- Born: April 24, 1942 Shandong, China
- Died: November 7, 1971 (aged 29) Seoul, South Korea
- Genres: Trot
- Occupation: Singer
- Years active: 1963–1971

Korean name
- Hangul: 배신웅
- Hanja: 裵信雄
- RR: Bae Sinung
- MR: Pae Sinung

Stage name
- Hangul: 배호
- Hanja: 裵湖
- RR: Bae Ho
- MR: Pae Ho

= Bae Ho =

South Korean singer (1942–1971)

Bae Ho (April 24, 1942 – November 7, 1971) was a South Korean singer, known as the "Elvis of Korean trot." A statue commemorating his biggest hit, "Turning around at Samgakji (돌아가는 삼각지)" stands in front of Samgakji Station in Seoul.

==Early life==
Bae was born Bae Sin-ung (배신웅) in Shandong, China, the son of Korean independence activist Bae Gook-min.
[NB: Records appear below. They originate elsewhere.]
-- ==== Sys2Proof/Syntax.lean ====
section
/-! DEFINITION. The commands of the block: one constructor for each row of the opcode table, with the operands the
rule of the row gives it. A mailbox row carries the request's header and its body bytes (R311); a link row the link
and the frame; a row inside a Jacinth core the core and the unit that runs it. -/

namespace Sys2Proof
He moved to what would become South Korea with his family in 1945 following the end of the Japanese occupation.

==Career==
Bae debuted as a singer in 1963. His popularity grew after the 1967 release of his song "Turning around at Samgakji", which topped music charts for five consecutive months. He ultimately released about 300 songs.

In 1966 he fell ill with nephritis and spent his last years battling the disease. He died in 1971.